● **Problem to work on**
Nothing below is to be printed except the lines between the line holding "(R254, R257). -/" and the line holding "def State.tableOf (s", inclusive, each exactly as it appears.
··· Data listing
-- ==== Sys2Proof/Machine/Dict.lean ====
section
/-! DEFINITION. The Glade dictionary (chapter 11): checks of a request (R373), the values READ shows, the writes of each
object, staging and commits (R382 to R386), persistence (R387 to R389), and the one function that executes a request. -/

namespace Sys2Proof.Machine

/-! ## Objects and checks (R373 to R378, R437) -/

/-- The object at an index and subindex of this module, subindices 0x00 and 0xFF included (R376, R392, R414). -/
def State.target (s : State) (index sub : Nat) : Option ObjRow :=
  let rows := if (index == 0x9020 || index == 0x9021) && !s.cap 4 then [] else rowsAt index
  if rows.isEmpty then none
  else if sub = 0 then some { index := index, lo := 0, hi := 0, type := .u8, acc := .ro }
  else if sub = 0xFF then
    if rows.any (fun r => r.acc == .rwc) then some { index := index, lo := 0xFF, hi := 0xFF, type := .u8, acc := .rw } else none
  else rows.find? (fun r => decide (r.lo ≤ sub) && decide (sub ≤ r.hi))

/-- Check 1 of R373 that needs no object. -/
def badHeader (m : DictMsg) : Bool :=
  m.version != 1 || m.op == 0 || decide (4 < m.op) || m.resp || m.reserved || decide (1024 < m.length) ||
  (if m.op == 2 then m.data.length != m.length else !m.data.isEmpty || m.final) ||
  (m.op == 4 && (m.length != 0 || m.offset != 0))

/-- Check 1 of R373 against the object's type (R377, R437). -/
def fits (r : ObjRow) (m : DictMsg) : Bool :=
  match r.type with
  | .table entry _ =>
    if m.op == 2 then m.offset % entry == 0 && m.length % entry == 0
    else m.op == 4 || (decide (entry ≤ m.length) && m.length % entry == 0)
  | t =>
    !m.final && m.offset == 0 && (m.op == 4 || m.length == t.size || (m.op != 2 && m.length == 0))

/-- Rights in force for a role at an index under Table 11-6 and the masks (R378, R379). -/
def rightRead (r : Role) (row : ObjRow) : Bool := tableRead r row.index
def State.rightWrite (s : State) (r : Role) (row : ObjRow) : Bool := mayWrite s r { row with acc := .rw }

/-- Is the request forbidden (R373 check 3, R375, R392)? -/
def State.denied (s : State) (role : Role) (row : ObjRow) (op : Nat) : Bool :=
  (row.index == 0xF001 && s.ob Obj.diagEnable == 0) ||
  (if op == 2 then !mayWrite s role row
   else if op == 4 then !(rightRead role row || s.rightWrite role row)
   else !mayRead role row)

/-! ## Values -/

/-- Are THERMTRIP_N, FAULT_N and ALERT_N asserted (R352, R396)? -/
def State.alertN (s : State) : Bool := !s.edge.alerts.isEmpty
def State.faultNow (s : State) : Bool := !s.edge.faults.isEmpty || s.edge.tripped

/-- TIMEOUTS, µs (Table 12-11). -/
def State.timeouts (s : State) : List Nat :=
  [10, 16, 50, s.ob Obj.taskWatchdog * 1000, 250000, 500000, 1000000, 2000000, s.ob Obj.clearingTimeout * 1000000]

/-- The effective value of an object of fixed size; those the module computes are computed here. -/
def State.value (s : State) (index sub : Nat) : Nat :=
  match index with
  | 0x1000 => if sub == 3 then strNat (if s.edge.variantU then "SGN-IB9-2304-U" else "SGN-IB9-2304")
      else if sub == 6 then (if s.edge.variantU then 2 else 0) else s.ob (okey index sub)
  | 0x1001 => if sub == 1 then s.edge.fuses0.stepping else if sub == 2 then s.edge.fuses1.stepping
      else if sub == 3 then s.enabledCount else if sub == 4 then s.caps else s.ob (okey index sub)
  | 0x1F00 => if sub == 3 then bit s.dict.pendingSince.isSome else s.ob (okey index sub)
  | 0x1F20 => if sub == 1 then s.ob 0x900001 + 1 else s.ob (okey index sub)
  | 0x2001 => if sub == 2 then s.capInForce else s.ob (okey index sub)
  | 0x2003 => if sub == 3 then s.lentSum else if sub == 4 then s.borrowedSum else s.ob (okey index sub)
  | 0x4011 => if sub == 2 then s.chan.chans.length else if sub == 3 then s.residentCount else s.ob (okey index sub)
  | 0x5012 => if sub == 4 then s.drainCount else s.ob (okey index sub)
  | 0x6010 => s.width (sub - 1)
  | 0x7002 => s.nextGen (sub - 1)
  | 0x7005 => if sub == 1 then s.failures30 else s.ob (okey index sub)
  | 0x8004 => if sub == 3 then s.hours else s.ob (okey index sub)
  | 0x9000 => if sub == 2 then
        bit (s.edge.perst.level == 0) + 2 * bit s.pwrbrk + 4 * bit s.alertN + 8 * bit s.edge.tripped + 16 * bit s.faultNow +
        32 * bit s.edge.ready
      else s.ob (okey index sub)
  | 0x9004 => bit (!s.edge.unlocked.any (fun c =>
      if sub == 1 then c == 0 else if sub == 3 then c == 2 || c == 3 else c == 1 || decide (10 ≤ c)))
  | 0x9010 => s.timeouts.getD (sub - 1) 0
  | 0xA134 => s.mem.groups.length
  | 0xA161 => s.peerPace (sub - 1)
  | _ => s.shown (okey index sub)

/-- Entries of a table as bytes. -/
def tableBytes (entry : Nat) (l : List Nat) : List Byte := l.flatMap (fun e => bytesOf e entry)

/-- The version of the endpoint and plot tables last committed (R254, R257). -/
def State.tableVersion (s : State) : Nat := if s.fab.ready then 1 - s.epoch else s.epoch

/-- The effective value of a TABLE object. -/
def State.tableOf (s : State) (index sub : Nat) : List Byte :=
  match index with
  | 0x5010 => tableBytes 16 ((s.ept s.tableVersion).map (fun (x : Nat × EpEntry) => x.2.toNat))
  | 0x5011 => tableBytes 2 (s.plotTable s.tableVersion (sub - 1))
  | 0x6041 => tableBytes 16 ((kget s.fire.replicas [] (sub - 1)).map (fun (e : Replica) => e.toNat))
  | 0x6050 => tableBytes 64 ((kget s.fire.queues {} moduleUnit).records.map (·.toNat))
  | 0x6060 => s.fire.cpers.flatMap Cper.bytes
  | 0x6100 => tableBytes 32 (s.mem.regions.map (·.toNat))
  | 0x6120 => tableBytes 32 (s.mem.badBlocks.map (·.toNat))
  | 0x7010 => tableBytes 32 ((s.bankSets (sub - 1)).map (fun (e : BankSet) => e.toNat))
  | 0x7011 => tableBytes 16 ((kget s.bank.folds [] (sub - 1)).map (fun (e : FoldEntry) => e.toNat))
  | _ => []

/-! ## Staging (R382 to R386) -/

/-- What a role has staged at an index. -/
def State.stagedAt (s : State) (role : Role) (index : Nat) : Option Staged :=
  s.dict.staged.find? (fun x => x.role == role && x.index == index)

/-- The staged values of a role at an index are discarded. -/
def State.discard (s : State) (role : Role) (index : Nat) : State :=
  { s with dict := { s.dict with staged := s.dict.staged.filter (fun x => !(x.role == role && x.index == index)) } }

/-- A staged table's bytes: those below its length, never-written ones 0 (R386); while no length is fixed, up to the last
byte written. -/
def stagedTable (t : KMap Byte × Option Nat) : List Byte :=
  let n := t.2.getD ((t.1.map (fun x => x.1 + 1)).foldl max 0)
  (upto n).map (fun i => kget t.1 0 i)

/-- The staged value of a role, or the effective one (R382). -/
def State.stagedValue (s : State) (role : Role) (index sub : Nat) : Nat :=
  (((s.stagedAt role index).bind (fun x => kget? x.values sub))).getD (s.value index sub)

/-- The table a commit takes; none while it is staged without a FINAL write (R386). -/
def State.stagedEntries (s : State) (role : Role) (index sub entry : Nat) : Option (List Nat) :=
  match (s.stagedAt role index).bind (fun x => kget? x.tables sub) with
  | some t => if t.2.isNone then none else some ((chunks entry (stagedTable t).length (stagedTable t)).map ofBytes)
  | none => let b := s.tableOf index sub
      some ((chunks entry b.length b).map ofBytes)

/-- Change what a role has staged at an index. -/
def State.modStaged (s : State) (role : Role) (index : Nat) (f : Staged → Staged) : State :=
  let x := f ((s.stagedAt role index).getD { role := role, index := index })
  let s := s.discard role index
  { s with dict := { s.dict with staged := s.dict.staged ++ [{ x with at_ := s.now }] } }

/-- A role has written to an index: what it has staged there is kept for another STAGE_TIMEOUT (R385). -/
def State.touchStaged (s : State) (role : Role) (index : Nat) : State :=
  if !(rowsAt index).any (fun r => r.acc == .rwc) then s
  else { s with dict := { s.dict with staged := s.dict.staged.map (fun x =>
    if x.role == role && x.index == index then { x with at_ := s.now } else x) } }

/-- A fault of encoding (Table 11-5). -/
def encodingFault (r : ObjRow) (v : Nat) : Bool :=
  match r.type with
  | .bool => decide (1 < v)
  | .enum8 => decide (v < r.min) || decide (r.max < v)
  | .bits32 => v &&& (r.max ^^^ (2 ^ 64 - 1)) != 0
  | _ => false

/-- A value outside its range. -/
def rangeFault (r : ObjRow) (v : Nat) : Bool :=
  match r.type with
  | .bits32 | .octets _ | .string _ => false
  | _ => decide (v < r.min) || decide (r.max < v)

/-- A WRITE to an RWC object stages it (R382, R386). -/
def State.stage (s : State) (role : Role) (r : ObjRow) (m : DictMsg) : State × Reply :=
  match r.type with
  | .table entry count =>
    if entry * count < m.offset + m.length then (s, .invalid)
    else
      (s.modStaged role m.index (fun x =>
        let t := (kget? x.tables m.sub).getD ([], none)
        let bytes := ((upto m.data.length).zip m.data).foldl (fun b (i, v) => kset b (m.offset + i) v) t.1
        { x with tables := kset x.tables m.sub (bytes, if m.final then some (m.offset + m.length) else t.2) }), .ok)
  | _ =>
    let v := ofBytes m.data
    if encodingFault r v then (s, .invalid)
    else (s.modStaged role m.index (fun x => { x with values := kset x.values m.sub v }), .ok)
······
● **Reply**
/-- The version of the endpoint and plot tables last committed (R254, R257). -/
def State.tableVersion (s : State) : Nat := if s.fab.ready then 1 - s.epoch else s.epoch

/-- The effective value of a TABLE object. -/
def State.tableOf (s : State) (index sub : Nat) : List Byte :=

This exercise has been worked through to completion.